Exercise description
Beneath this instruction is a listing; print exactly the lines in it starting at the line that contains "match s.place pa with" and going through the line that contains "(0x40 ≤ op &&".

Data for the task
-- ==== Sys2Proof/Machine/Fetch.lean ====
section
/-! DEFINITION. Fetching instruction words (R51, R68), the repetition buffer (R300 to R302), and placing a word where the
next step fetches it. -/
namespace Sys2Proof.Machine

/-- A word read at its home, once its line has a way (R184) and is free (R349): the newest committed one, of those that a fetch may
return (R51); also to an activation that has itself stored there, since R38 speaks of loads only (DESIGN CHOICE, entry 79). -/
def fetchHomeM (p : Place) (pa : Nat) : M Word := do
  let s ← readS id
  holdIf (p == .dram && s.lineHeld (pa / 256))
  match s.pullPlace p (s.vfOf s.cur) pa 8 false with
  | none => holdM
  | some s' => do
    updS (fun _ => s')
    pure (BitVec.ofNat 64 (leNat (s'.placeBytes p pa 8)))

/-- The word at an address, as a fetch reads it (R51, R68). -/
def fetchM (va : Word) : M Word := do
  let s ← readS id
  if s.inFirmware then do
    match ← firmwareSpot va 8 with
    | .sram off => pure (BitVec.ofNat 64 (ByteMap.readNat (s.fn s.cur.core).sram off 8))
    | .phys p pa => do
      trapIf (p == .dram && s.poisonAt pa 8) causePoison va
      fetchHomeM p pa
    | .scratch _ | .region .. => trapM causeAccess va
  else do
    trapIf (2 ^ 49 ≤ va.toNat || inScratch va.toNat) causeAccess va
    trapIf (va.toNat % 8 != 0) causeMisalign va
    let pa ← translateM .x .fetch va
    let s ← readS id
    match s.place pa with
    | .error e => physTrap e va
    | .ok p => do
      trapIf (p == .dram && s.homeDown (s.vfOf s.cur) pa) causeHomeDown va
      trapIf (p == .dram && s.poisonAt pa 8) causePoison va
      fetchHomeM p pa

/-! ## The repetition buffer -/

/-- A word that may stand in a body (R300). -/
def bodyWord (w : Word) : Bool :=
  let op := Word.bits w 63 56
  let fn := Word.bits w 31 26
  (0x40 ≤ op && op ≤ 0x50) || op == 0x62 || (op == 0x92 && (fn == 2 || fn == 3))

/-- The fields D, A and B of a word that its FIX bits keep on every pass (R64). -/
def fixBits (w : Word) : Bool × Bool × Bool :=
  let op := Word.bits w 63 56
  if op = 0x4E then (false, false, false)
  else if op = 0x62 then (Word.bit w 23, false, Word.bit w 24)
  else (Word.bit w 25, Word.bit w 24, Word.bit w 23)

/-- A register field stepped by a count: only a v register is stepped, modulo 32 (R301). -/
def stepField (fix : Bool) (step : Nat) (f : BitVec 6) : BitVec 6 :=
  if fix || !f.getLsbD 5 then f else 1#1 ++ BitVec.ofNat 5 (f.toNat + step)

/-- The copy of a body word that pass k executes (R301). -/
def stepWord (w : Word) (step : Nat) : Word :=
  let (fd, fa, fb) := fixBits w
  w.extractLsb' 56 8 ++ stepField fd step (w.extractLsb' 50 6) ++ stepField fa step (w.extractLsb' 44 6) ++
    stepField fb step (w.extractLsb' 38 6) ++ w.extractLsb' 0 38

/-- The copy that a repetition executes next. -/
def RepState.copy (r : RepState) : Word := stepWord (r.body.getD r.word 0) (r.pass * r.stride)

/-- An error of a thread set's registers is met by its next word, which traps POISON (R386); the manual gives no TVAL
(entry 96). -/
def eccM {α : Type} : M α := fun s =>
  .error (.late ({ s with freeIdx := s.freeIdx + 1 }.updMe (fun t => { t with ecc := false })) causePoison (Config.freeWord s.freeIdx))

/-- The next word of the issuing thread set: from its repetition buffer, or fetched. -/
def nextWordM : M Word := do
  let me ← readS State.me
  if me.ecc then eccM else
  match me.rep with
  | some r => pure r.copy
  | none => fetchM me.pc

/-- TVAL of a body that holds another word (R300). -/
def repTval (index op : Nat) : Word := field 0 0x58 ||| field 32 index ||| field 40 op

/-- The body words of a `rep` at an address. -/
def fetchBody (pc : Word) : Nat → Nat → M (List Word)
  | 0, _ => pure []
  | n + 1, i => do
    let w ← fetchM (pc + BitVec.ofNat 64 (8 * (i + 1)))
    let ws ← fetchBody pc n (i + 1)
    pure (w :: ws)

/-- The first word that may not stand in a body, with its index. -/
def badBody : List Word → Nat → Option (Nat × Word)
  | [], _ => none
  | w :: ws, i => if bodyWord w then badBody ws (i + 1) else some (i, w)

/-- rep (R300, R301). -/
def execRep (nm1 : BitVec 8) (lm1 : BitVec 3) (stride : BitVec 5) (s : State) : Host.Outcome State Fault Refusal :=
  M.outcome (do
    let me ← readS State.me
    let ws ← fetchBody me.pc (lm1.toNat + 1) 0
    match badBody ws 0 with
    | some (i, w) => trapM causeIllOp (repTval i (Word.bits w 63 56))
    | none => updS (fun s => s.updMe (fun t =>
        { t with rep := some ⟨ws, nm1.toNat + 1, stride.toNat, 0, 0⟩, count := t.count + 1, wait := none }))) s

/-! ## A word placed for the next step (assumption 6) -/

/-- The page that holds a placed word: virtual page 1 of function 0, identity-mapped. -/
def placedPc : Word := 0x10000

/-- A run of the physical function whose one rank executes a placed word: a GANG run of one thread set. -/
def placedRun : Run :=
  { rec_ := BitVec.ofNat 2048 (2 + 1 * 2 ^ 24 + 1 * 2 ^ 32 + 1 * 2 ^ 40 + 1 * 2 ^ 48), addr := 0, vf := 0, queue := 0,
    seq := 1, phase := .running, node := 0, gen := 0, rules := [], rulesAddr := 0, checked := true,
    replace := none, image := 0, cwins := [], tiles := [], ntiles := none,
    keymap := [], firings := 0, conflicts := 0, preempts := 0, packflags := 0, trunc := false, releasedAt := 0,
    ranBefore := 0, placedAt := 0, stop := none, wave := none, waveAt := 0, drainAt := 0, refused := [], sliceAt := 0,
    subst := [] }

/-- The state with a word stored where the next step fetches, and that step due: the thread set is the first of its core to be
offered a slot. -/
def State.placeWord (s : State) (w : Word) : State :=
  let t : TsId := ⟨0, 0, 0⟩
  let s := s.setRun 1 placedRun
  let s := s.updCluster 0 (fun c => { c with run := some 1 })
  let s := s.updThread t (fun th =>
    { th with pc := placedPc, run := some 1, rank := 0, status := .ready, rep := none, wait := none, refused := none, ecc := false })
  let s := s.updThread (handSet 0 0) (fun th => { th with status := .idle })
  let s := s.updCore 0 0 (fun c => { c with lastSet := 3, yielded := [], fenced := false, tlb := [⟨0, 0x10000, 16, 0x10000, true, true, true⟩] })
  let s := { s with hub := { s.hub with started := true } }
  { s with mem := ByteMap.writes s.mem 0x10000 (leBytes 8 w.toNat), lines := NMap.erase s.lines 0x100,
           nextRun := max s.nextRun 2, agenda := [.issue t] }

end Sys2Proof.Machine
end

Answer box
    match s.place pa with
    | .error e => physTrap e va
    | .ok p => do
      trapIf (p == .dram && s.homeDown (s.vfOf s.cur) pa) causeHomeDown va
      trapIf (p == .dram && s.poisonAt pa 8) causePoison va
      fetchHomeM p pa

/-! ## The repetition buffer -/

/-- A word that may stand in a body (R300). -/
def bodyWord (w : Word) : Bool :=
  let op := Word.bits w 63 56
  let fn := Word.bits w 31 26
  (0x40 ≤ op && op ≤ 0x50) || op == 0x62 || (op == 0x92 && (fn == 2 || fn == 3))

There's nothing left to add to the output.